The EUR managed a meaningful recovery on the news that EU members are willing to stump up EUR30 bln in 3 year loans to Greece; the gains stopping short of the USD1.3700 level and falling back to EUR1.3600 at the start of Us hours. The EU's agreement puts flesh on the bones of the support mechanism agreed in principle last month. Insofar as Greece has a funding requirement of around EUR 32 bln for the rest of this year it effectively rules out a debt default in 2010. Also, assuming that Greece does avail of the offer of EU funds it suggests that Greece can avoid paying the large premiums on its debt that the market has been demanding which means that Greece stands a greater chance of cutting its budget deficit this year. Greece is still hoping that the very present of this offer from the EU means that it will be able to raise funds on the open market at reduced rates. The Debt Office has announced a small bill issue (EUR1.2 bln) of 6 and 12 mth bills this week, this will be watched with interest by the market though it may be another month's before Greece goes to the market with a bond sale. While the EU has bought Greece time to tackle its funding issues, this is not the end of Greece's problems. Unless Greece can prove it can get to grips with budgetary reform than the funding crisis will tip over into next year. It is also likely to tip over to some political disgruntlement in Germany. If Greece does resort to a loan from the EU, Germany is likely to be the largest benefactor; a situation that Chancellor Merkel had been seeking to avoid and one that she may have to answer for at the May 9 German regional elections. Also, the very existence of EU support arguably reduces the incentive for countries with budget difficulties to enact stringent austerity measures. This moral hazard within EMU again points to the inadequate fiscal controls within the system. The road ahead for the EUR thus remains rocky.

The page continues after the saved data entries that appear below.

/-- The sums of R41 on a core with one block of a launch more, and its claims (R120). -/
structure Holds (k : Core) (o : KObj) (l : Lpb) : Prop where
  slots : k.slots.length < 8
  gangs : (k.slots.map fun e => gangsOf e.2.nthr).sum + gangsOf l.nthr.toNat ≤ 32
  rows : (k.slots.map fun e => e.2.mem.rowBytes).sum + gangsOf l.nthr.toNat * 256 * l.regb.toNat ≤ 524288
  bytes : (k.slots.map fun e => e.2.mem.locb + e.2.mem.snapBytes).sum + (l.locb.toNat + o.snapArea) ≤ 786432
  claims : ∀ e ∈ k.slots, e.2.claim.acc &&& o.claim.acc = 0 ∧ e.2.claim.tb &&& o.claim.tb = 0 ∧ e.2.claim.ag &&& o.claim.ag = 0 ∧
    e.2.claim.cv &&& o.claim.cv = 0 ∧ e.2.claim.q &&& o.claim.q = 0
/-- A core takes work of a partition: it, and its column, are the partition's, sound, and neither reserved nor in fabric mode. -/
structure Serving (s : State) (p c : Nat) : Prop where
  held : holderOf s (c / 6) = some p
  sound : (coreOf s c).quarantined = false ∧ (columnOf s (c / 6)).clearing = false ∧ (columnOf s (c / 6)).faulted = false ∧
    (columnOf s (c / 6)).reclaiming = false
  lane : (coreOf s c).fabricOf = none ∧ (coreOf s c).reserved = none
/-- A block of a launch fits a core (R41 to R43, R120): in a selected column; with a reservation, over empty cores of one column. -/
structure FitsAt (s : State) (la : Launch) (o : KObj) (c : Nat) : Prop where
  selected : c < 192 ∧ la.lpb.colmask.getLsbD (c / 6) = true
  serving : ∀ x, c ≤ x → x < c + max 1 (spanNeeded o la.lpb) → Serving s la.part x
  holds : spanNeeded o la.lpb = 0 → Holds (coreOf s c) o la.lpb
  span : spanNeeded o la.lpb ≠ 0 → c % 6 + spanNeeded o la.lpb ≤ 6 ∧ Holds {} o la.lpb ∧
    ∀ x, c ≤ x → x < c + spanNeeded o la.lpb → (coreOf s x).slots = []
/-- The only launch: neither cooperative nor ordered, without column groups, a block of it still to place. -/
structure Waits (s : State) (n : Nat) (la : Launch) (o : KObj) (p : Partition) : Prop where
  launches : s.launches = [(n, la)]
  object : s.objects[la.obj]? = some o
  part : partOf s la.part = some p
  alive : la.status = none ∧ la.fault = none ∧ la.next < la.lpb.nblk.toNat
  plain : la.lpb.coop = false ∧ la.lpb.det = 0 ∧ la.lpb.cgb = 0
/-- Of some resident blocks this one is pre-empted first (R345): spinners, then with `levels` the lowest level, then the
longest run since the last EP. -/
def First (l : List (Nat × Nat × Block)) (levels : Bool) (b : Block) (x : Nat × Nat) : Prop :=
  (x.1, x.2, b) ∈ l ∧ ∀ y ∈ l, y ≠ (x.1, x.2, b) → (isSpinner y.2.2 = true → isSpinner b = true) ∧
    (isSpinner y.2.2 = isSpinner b → if levels then b.prio < y.2.2.prio ∨ (b.prio = y.2.2.prio ∧ b.lastEp < y.2.2.lastEp) else b.lastEp < y.2.2.lastEp)
/-- The pre-emption request reaches one block, and nothing else happens to any block. -/
def Asked (s t : State) (c sl : Nat) (b : Block) : Prop :=
  blockOf t c sl = some { b with want := { b.want with preempt := true, since := s.cycle } } ∧ t.mem = s.mem ∧
    ∀ d sm, (d, sm) ≠ (c, sl) → blockOf t d sm = blockOf s d sm

/-- A partition's queue gets an event record (R458) whose arguments are as `P` says. -/
def Told (s t : State) (p kind : Nat) (P : List Byte → Prop) : Prop :=
  ∀ q, partOf s p = some q → q.events.length < 4096 → ∃ ev, (partOf t p).map (·.events) = some (q.events ++ [ev]) ∧
    ev.kind = kind ∧ ev.seq = q.seq ∧ ev.drops = q.drops ∧ P ev.args
/-- A measurement register after an extension (R459). -/
def extended512 (old : BitVec 512) (d : List Byte) : BitVec 512 := BitVec.ofNat 512 (beVal (sha512 (beBytes 64 old.toNat ++ d)))

/-- A port that is up and takes this flit next, with room for one response of `units` units (R445 to R447). -/
structure Receives (s : State) (port : Nat) (f : Flit) (l : LinkPort) (units : Nat) : Prop where
  here : linkOf s port = l
  up : l.up = true
  seq : f.seq = l.rxSeq
  still : l.waiting = []
  room : l.replay.length < 512 ∧ units ≤ l.respCredit
/-- A peer's request lies in package memory, in a column whose partition has the peer in its map (R444). -/
def MayAsk (s : State) (m : LinkMsg) : Prop :=
  isPackage m.addr = true ∧ isPackage (m.addr + m.size - 1) = true ∧
    ∃ p, ownerOf s (columnOfPa m.addr) = some p ∧ ∃ r ∈ (partxOf s p).peers, r.peer = m.src ∧ r.part = m.part
/-- The request's response has left, and the credits of the request are given back. -/
def Responded (s t : State) (port : Nat) (f : Flit) (l : LinkPort) (m : LinkMsg) (op units code : Nat) (data : List Byte) : Prop :=
  (∃ a : LinkMsg, a.src = Config.packageNumber.toNat ∧ a.tag = m.tag ∧ a.code = code ∧ a.poison = false ∧ a.data = data ∧ a.size = m.size ∧
    t.outbox = s.outbox ++ [.link port 1 l.txSeq l.rxSeq op (some a), .credits port units 0 false]) ∧
  (linkOf t port).rxSeq = (if f.last then (l.rxSeq + 1) % 65536 else l.rxSeq) ∧ (linkOf t port).txSeq = (l.txSeq + 1) % 65536
/-- An access outside is done with (R437): it is on no list; the element of a result that waits for it, when no other piece of
it is outside, has its bytes with the stream's own stores over them, of a failure poisoned. -/
def Completed (s t : State) (o : Outside) (data : Option (List Byte)) (bad : Bool) : Prop :=
  t.outside = s.outside.filter (fun x => x.id != o.id) ∧ t.mem = s.mem ∧
  (∀ n, o.path = some n → t.path = s.path.filter fun p => p.id != n) ∧
  ∀ n, o.pend = some n → ∀ x ∈ s.pending, x.id = n →
    let bs := putOver o.ownBytes ((data.getD (List.replicate o.size 0#8)).take o.size)
    let more := ∃ y ∈ s.outside, y.id ≠ o.id ∧ y.pend = some n ∧ y.elt = o.elt
    ∃ y ∈ t.pending, y.id = n ∧ y.form = x.form ∧
      (more → y.elts = x.elts ∧ y.parts = x.parts ++ [(o.elt, o.ofs, bs, data.isNone || bad)]) ∧
      (¬more → (∀ p ∈ x.parts, p.1 ≠ o.elt) → y.elts = x.elts.map fun e =>
        if e.1 = o.elt ∧ e.2.1 = none then (e.1, some bs, data.isNone || bad) else e)

/-- Who may issue a command (R454, R456). -/
def MayIssue (s : State) (who : Requester) (r : HgRight) : Prop :=
  who ∉ s.iod.headgate.frozen ∧ match r with
    | .a => ∀ p, who ≠ .os p
    | .o => (∀ p, who ≠ .os p) ∧ s.iod.headgate.owner = some who
    | .p => ∃ p, who = .os p
    | .ap => True
    | .op => (∃ p, who = .os p) ∨ s.iod.headgate.owner = some who
/-- The first frame of the queue is a command of a requester that may issue it, well formed (R455 to R457): every argument
byte outside the named ranges is zero, the payload has its length. -/
structure Commands (s : State) (cmd : Nat) (q : HgReq) (rest : List (Nat × HgReq)) (r : HgRight) (named : List (Nat × Nat)) (n : Nat) : Prop where
  queue : s.iod.headgate.queue = (cmd, q) :: rest
  may : MayIssue s q.who r
  blank : ∀ i < 56, (∀ x ∈ named, ¬(x.1 ≤ i + 8 ∧ i + 8 < x.1 + x.2)) → (q.args[i]?).getD 0 = 0
  length : q.payload.length = n
/-- The command has been answered (R455): its response has left after what else it sent, and stands in HGMBX if the PF asked. -/
structure Answers (s t : State) (q : HgReq) (rest : List (Nat × HgReq)) (status : Nat) (results payload : List Byte) (sent : List Out := []) : Prop where
  queue : t.iod.headgate.queue = rest
  reply : t.outbox = s.outbox ++ sent ++ [.frame q.who status q.seq ((results ++ List.replicate 56 0#8).take 56) payload]
  mailbox : (q.who ≠ .pf → t.iod.headgate.mbx = s.iod.headgate.mbx) ∧ (q.who = .pf → Store.get t.iod.headgate.mbx 0 = BitVec.ofNat 8 status)
  mem : t.mem = s.mem
/-- An argument of a frame, by its offset there. -/
def arg (q : HgReq) (at_ n : Nat) : Nat := fieldOf q.args (at_ - 8) n
/-- The partition hears of the owner's command (R458). -/
def Announced (s t : State) (cmd : Nat) (q : HgReq) (p : Nat) : Prop :=
  Told s t p 6 fun a => fieldOf a 0 2 = cmd ∧ fieldOf a 4 4 = q.seq.toNat ∧ (a.drop 8).take 32 = (q.args.take 32 ++ List.replicate 32 0#8).take 32
/-- Nothing is resident on a column. -/
def Vacant (s : State) (c : Nat) : Prop := ∀ e ∈ s.cores, e.1 / 6 = c → e.2.slots = []

/-- The commands for the owner alone, with their codes (R456). -/
def ownerCommands : List (Instr × Nat) :=
  [(.handover, 3), (.release, 4), (.unfreeze, 5), (.partset, 0x10), (.partreset, 0x11), (.lend, 0x12), (.reclaim, 0x13), (.bindvf, 0x14),
   (.setaddr, 0x15), (.peermap, 0x16), (.sharegrp, 0x20), (.acctassign, 0x30), (.bootcfg, 0x41), (.setweight, 0x50), (.setfloor, 0x51),
   (.powercap, 0x60), (.setewt, 0x61), (.setdeadlines, 0x70), (.setpools, 0x71), (.setquota, 0x72), (.settwin, 0x73),
   (.unitrelease, 0x80), (.resumectx, 0x81)]
/-- The other commands. -/
def otherCommands : List (Instr × Nat) :=
  [(.getnonce, 1), (.claim, 2), (.ownerq, 6), (.cntread, 0x31), (.cntclear, 0x32), (.measure, 0x40), (.extend, 0x42), (.setumbuf, 0x74),
   (.armread, 0x75), (.armwrite, 0x76), (.eventpop, 0x90)]

/-- A setting of one partition, named at 0x08 (R457): its other arguments, when they are good, the partition after it. -/
structure Setting where
  i : Instr
  cmd : Nat
  named : List (Nat × Nat)
  good : Bool
  after : Partition
/-- The settings of R332, R349, R428, R434, R451, R458, R462. -/
def settings (q : HgReq) (x : Partition) : List Setting :=
  let keep := fun (at_ old : Nat) => if arg q at_ 4 = 0 then old else arg q at_ 4
  let pool := fun (at_ : Nat) => let (b, n) := (arg q at_ 8, arg q (at_ + 8) 8)
    b % 128 == 0 && n % 128 == 0 && (n == 0 || (isPackage b && isPackage (b + n - 1)))
  [{ i := .setweight, cmd := 0x50, named := [(9, 1)], good := arg q 9 1 != 0, after := { x with weight := arg q 9 1 } },
   { i := .setdeadlines, cmd := 0x70, named := [(0x0C, 12)], good := true
     after := { x with placement := keep 0x0C x.placement, resumeUs := keep 0x10 x.resumeUs, preempt := keep 0x14 x.preempt } },
   { i := .setpools, cmd := 0x71, named := [(9, 1), (0x10, 48)], good := decide (arg q 9 1 ≤ 1) && pool 0x10 && pool 0x20 && pool 0x30
     after := { x with
       dumps := arg q 9 1 == 1, savePool := { x.savePool with base := arg q 0x10 8, size := arg q 0x18 8 }
       dumpPool := { x.dumpPool with base := arg q 0x20 8, size := arg q 0x28 8 }
       staging := { x.staging with base := arg q 0x30 8, size := arg q 0x38 8 } } },
   { i := .setquota, cmd := 0x72, named := [(0x0A, 2)], good := true, after := { x with quota := arg q 0x0A 2 } },
   { i := .settwin, cmd := 0x73, named := [(9, 1)], good := decide (arg q 9 1 ≤ 7), after := { x with twinK := arg q 9 1 } }]
/-- A partition but for its event queue. -/
def unheard (x : Partition) : Partition := { x with events := [], seq := 0, drops := 0 }

end Sys2Proof.Claims

open Sys2Proof Sys2Proof.Machine Sys2Proof.Claims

The better tone of EUR/USD has allowed the pound to climb higher vs the USD. Last week's firmer UK production data has soothed some of the economic worries associated with the UK economy which could allow for a faster decline in the budget deficit. That said given its desire to see the deficit slashed, the market still wishes to see a Tory government at the helm after the general election and opinion polls (though not bookie's odds) are not convinced of this outcome. If the Tory party manages to extent its lead in the opinion polls this week, the likelihood that cable has already printed the lows of the year will be enhanced.
China recorded a much worse than expected trade deficit for Mar (-USD7.24 bln) throwing cold water on hopes that the PBOC may announce a revaluation on the USD peg ahead of this month's World bank/IMF meetings. That said, China has argued that the peg would remain until export markets recovered and export were up a respectable 24.3% y/y in March. Imports surged 66% y/y on the back of demand for oil, raw materials and cars. While stronger domestic demand in China is necessary in order to address global imbalances, given that these strong import data coincide with news of a 22.5% y/y rise in new loans, they suggest that the PBoC may take fresh action to cool lending which could impact risk appetite. AUD, CAD and the NZD all lost ground vs the USD this morning.
Canadian housing starts and Q1 business survey data are due this afternoon. The US March monthly budget statement will be published.